*What is expected*. Reproduce every line in the material below that holds "Bool".

-- Opening Marker --

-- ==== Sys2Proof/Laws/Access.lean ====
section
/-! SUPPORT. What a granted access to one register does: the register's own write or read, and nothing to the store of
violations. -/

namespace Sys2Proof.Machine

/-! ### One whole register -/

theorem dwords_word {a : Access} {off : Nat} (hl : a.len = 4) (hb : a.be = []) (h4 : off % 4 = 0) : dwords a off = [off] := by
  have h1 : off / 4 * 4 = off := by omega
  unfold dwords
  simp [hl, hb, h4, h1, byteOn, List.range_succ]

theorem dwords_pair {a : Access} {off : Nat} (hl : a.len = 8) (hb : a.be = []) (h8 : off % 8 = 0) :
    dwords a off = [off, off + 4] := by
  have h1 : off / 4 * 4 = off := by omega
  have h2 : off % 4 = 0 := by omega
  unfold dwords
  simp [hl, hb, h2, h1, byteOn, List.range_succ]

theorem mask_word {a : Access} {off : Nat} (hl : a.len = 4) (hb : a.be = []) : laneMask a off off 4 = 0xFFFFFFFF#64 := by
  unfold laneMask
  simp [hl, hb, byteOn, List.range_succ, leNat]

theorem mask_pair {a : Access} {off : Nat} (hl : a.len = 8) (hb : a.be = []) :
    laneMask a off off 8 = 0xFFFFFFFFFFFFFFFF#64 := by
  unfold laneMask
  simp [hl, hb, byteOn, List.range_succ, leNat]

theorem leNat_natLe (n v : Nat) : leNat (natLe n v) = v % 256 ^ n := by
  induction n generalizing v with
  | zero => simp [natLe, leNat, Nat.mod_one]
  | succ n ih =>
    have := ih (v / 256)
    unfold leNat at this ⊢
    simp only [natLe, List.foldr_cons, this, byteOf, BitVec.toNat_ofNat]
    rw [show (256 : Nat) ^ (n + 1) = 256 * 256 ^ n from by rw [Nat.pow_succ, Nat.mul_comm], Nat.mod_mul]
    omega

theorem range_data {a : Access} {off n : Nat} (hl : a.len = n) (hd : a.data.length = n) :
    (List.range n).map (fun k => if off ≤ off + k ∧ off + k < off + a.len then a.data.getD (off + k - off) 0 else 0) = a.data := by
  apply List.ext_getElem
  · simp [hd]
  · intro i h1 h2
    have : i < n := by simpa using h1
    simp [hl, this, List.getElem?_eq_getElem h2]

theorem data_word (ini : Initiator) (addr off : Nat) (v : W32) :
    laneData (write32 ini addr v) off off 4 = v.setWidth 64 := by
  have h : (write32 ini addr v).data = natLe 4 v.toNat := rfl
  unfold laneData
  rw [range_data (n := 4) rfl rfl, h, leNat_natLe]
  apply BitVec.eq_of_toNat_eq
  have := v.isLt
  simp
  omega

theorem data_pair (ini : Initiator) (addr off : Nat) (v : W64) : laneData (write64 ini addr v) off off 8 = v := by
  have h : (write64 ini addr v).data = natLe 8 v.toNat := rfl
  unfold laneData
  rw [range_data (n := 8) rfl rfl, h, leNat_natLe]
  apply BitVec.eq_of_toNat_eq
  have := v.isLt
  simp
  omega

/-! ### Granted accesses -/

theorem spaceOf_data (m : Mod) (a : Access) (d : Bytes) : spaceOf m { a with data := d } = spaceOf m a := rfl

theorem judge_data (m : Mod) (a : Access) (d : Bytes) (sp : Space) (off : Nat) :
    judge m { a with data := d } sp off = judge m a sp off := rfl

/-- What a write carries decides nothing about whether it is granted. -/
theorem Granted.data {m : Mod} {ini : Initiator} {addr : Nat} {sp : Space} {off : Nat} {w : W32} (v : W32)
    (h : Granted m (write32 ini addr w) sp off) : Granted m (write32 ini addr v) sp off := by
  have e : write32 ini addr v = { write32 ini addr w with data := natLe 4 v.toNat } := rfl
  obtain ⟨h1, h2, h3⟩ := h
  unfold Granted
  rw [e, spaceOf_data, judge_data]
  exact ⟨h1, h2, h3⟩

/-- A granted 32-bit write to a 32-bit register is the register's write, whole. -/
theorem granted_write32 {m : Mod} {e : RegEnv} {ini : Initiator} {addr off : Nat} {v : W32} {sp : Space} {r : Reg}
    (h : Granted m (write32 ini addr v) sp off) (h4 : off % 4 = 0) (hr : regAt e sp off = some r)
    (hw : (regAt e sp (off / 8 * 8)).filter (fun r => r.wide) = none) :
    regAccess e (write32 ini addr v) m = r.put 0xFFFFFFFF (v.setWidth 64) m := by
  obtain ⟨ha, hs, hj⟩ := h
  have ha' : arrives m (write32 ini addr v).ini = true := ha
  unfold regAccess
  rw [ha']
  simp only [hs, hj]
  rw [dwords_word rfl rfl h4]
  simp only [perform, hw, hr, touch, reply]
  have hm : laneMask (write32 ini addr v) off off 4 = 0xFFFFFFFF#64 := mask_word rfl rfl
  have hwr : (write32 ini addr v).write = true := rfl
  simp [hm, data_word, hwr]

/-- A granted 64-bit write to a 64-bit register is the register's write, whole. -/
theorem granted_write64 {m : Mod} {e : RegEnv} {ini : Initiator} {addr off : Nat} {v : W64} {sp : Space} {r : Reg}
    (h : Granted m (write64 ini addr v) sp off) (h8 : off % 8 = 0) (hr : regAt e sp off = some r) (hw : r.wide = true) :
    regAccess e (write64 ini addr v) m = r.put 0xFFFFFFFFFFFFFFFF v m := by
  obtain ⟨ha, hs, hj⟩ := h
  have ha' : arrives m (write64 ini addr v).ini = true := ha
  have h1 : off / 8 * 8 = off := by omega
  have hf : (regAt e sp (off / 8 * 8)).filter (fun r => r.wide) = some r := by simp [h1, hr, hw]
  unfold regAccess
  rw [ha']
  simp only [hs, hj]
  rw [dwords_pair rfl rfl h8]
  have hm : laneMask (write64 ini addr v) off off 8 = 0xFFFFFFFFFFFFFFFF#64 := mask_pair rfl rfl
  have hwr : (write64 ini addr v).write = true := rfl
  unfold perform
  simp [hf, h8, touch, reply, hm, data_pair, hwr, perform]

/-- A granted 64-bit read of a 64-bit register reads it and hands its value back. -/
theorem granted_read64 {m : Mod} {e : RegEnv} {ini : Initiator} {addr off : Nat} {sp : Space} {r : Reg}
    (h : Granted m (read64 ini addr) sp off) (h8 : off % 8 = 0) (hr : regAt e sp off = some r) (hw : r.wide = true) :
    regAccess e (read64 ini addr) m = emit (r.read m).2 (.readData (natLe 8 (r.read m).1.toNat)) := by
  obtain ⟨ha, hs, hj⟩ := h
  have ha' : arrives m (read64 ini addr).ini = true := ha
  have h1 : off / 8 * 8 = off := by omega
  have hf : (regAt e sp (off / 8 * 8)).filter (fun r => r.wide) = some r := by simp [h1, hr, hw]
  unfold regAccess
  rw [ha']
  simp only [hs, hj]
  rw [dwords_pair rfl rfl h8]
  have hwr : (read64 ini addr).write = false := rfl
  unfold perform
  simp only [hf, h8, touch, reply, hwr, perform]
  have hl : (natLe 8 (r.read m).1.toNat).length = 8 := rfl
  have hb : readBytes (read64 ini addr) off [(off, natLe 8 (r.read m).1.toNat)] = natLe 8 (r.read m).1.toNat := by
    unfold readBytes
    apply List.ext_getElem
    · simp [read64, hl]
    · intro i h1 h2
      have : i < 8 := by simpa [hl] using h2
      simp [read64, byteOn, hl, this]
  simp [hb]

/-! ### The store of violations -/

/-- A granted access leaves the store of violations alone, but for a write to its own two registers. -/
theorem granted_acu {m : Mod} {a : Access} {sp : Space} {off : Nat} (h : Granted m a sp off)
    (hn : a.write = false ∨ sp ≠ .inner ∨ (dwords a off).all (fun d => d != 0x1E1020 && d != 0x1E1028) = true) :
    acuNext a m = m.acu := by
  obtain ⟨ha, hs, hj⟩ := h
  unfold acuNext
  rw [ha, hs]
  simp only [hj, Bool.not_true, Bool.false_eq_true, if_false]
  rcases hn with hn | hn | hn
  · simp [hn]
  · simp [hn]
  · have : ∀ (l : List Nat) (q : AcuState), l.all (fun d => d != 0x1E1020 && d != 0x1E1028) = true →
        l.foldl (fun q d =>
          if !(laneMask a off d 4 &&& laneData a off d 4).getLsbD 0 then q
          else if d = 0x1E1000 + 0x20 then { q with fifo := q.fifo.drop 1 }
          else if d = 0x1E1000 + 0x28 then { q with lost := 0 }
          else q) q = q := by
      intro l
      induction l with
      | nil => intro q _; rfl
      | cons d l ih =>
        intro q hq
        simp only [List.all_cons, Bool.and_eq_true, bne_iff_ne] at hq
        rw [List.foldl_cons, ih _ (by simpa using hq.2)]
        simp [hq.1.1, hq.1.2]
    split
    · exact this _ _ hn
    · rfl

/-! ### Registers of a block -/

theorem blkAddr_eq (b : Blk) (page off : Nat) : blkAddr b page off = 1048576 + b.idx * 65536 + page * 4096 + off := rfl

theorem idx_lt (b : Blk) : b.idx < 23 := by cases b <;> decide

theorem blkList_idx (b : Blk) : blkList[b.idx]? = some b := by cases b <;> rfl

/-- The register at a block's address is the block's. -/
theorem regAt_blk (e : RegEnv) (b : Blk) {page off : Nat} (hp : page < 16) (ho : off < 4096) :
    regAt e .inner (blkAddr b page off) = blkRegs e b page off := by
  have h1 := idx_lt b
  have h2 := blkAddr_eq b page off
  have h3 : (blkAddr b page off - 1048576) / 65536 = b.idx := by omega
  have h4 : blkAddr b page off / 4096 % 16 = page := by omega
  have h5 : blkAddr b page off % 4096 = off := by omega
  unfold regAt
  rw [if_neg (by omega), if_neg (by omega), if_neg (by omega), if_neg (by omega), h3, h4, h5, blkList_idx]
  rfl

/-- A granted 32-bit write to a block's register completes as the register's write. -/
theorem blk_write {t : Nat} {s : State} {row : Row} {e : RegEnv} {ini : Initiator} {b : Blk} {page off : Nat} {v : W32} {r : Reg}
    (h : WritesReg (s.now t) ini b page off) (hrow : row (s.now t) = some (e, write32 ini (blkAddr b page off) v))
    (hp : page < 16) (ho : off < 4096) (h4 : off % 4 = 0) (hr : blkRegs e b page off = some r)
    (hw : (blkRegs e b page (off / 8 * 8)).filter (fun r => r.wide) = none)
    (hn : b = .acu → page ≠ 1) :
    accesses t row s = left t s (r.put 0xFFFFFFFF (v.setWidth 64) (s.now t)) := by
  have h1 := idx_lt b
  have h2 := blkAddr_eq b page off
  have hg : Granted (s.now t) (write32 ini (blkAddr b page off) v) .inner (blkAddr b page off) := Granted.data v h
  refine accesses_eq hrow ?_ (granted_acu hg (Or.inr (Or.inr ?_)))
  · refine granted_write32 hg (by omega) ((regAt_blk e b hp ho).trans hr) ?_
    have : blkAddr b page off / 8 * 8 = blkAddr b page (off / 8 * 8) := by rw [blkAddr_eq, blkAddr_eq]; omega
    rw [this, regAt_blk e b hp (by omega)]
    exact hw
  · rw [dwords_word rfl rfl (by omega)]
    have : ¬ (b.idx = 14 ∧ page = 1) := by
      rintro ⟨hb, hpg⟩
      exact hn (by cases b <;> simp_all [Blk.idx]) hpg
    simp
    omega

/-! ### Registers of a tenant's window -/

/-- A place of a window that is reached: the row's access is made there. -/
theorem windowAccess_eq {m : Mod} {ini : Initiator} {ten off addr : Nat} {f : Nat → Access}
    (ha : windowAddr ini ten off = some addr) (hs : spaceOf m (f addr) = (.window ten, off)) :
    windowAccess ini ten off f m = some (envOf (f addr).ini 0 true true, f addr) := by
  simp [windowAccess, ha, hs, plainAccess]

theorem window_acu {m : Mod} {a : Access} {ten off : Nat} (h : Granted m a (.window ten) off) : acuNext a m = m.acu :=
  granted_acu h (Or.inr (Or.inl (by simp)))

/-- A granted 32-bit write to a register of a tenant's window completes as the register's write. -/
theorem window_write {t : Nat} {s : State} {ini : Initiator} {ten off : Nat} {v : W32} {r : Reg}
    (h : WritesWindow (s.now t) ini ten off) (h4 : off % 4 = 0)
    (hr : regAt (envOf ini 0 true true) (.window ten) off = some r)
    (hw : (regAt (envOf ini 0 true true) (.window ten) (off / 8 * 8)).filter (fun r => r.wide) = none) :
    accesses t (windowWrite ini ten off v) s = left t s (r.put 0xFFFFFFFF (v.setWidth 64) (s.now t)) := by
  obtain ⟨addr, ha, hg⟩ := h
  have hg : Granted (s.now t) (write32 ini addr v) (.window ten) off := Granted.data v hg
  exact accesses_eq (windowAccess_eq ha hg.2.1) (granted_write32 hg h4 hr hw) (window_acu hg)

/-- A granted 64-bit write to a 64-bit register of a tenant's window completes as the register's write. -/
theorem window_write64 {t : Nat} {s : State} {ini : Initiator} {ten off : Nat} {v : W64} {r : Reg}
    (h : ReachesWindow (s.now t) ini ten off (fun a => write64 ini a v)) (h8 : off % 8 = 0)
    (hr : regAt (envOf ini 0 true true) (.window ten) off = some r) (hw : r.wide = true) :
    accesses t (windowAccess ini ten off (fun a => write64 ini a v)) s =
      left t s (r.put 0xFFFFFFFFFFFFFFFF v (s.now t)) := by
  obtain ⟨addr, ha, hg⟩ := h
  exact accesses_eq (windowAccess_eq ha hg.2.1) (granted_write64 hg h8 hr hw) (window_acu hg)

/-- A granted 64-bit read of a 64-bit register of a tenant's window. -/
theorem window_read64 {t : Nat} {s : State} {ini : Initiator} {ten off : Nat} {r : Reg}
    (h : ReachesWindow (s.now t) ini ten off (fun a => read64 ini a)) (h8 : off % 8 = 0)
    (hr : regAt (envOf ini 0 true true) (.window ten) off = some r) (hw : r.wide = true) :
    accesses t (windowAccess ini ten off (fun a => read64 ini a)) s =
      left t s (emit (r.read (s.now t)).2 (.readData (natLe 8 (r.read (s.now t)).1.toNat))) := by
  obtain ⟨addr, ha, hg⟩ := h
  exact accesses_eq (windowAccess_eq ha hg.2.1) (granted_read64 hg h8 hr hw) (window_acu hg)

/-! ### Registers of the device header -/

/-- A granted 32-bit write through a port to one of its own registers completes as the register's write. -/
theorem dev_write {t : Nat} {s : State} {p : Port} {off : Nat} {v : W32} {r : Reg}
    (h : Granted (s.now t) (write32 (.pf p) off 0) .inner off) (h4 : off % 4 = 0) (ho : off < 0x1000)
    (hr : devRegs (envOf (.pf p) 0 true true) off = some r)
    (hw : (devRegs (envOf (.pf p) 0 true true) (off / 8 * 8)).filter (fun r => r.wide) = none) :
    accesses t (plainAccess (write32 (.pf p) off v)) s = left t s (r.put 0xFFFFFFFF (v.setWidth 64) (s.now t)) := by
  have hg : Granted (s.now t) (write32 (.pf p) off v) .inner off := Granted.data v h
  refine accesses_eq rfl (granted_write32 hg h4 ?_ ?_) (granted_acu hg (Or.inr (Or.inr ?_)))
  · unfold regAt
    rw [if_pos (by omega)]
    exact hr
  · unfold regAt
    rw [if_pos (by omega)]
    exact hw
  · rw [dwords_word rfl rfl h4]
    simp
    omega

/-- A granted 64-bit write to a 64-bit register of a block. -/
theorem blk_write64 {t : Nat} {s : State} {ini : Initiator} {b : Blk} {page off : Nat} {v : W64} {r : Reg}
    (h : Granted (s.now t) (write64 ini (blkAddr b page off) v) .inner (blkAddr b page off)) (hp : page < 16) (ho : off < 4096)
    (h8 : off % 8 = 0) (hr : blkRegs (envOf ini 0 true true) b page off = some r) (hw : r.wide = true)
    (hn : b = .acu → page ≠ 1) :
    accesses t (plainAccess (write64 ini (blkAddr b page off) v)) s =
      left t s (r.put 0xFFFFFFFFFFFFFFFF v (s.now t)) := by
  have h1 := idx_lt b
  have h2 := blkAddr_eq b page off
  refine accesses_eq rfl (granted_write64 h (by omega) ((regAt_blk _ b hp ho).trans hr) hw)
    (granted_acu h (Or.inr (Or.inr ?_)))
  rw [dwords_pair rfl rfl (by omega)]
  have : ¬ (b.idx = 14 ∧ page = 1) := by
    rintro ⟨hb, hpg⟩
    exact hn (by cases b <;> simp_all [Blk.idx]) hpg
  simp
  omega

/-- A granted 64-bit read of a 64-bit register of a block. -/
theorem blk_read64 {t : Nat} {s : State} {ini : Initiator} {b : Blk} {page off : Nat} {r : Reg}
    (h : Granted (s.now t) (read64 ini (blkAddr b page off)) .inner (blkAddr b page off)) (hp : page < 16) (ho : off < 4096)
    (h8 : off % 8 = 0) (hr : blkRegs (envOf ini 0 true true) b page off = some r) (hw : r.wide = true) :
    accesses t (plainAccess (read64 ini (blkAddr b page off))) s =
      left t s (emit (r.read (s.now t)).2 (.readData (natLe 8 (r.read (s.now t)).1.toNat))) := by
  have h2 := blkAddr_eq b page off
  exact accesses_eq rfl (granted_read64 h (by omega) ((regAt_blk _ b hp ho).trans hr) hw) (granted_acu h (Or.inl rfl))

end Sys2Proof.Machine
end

-- Closing Marker --

*Solved exercise*.
  simp only [hj, Bool.not_true, Bool.false_eq_true, if_false]
        simp only [List.all_cons, Bool.and_eq_true, bne_iff_ne] at hq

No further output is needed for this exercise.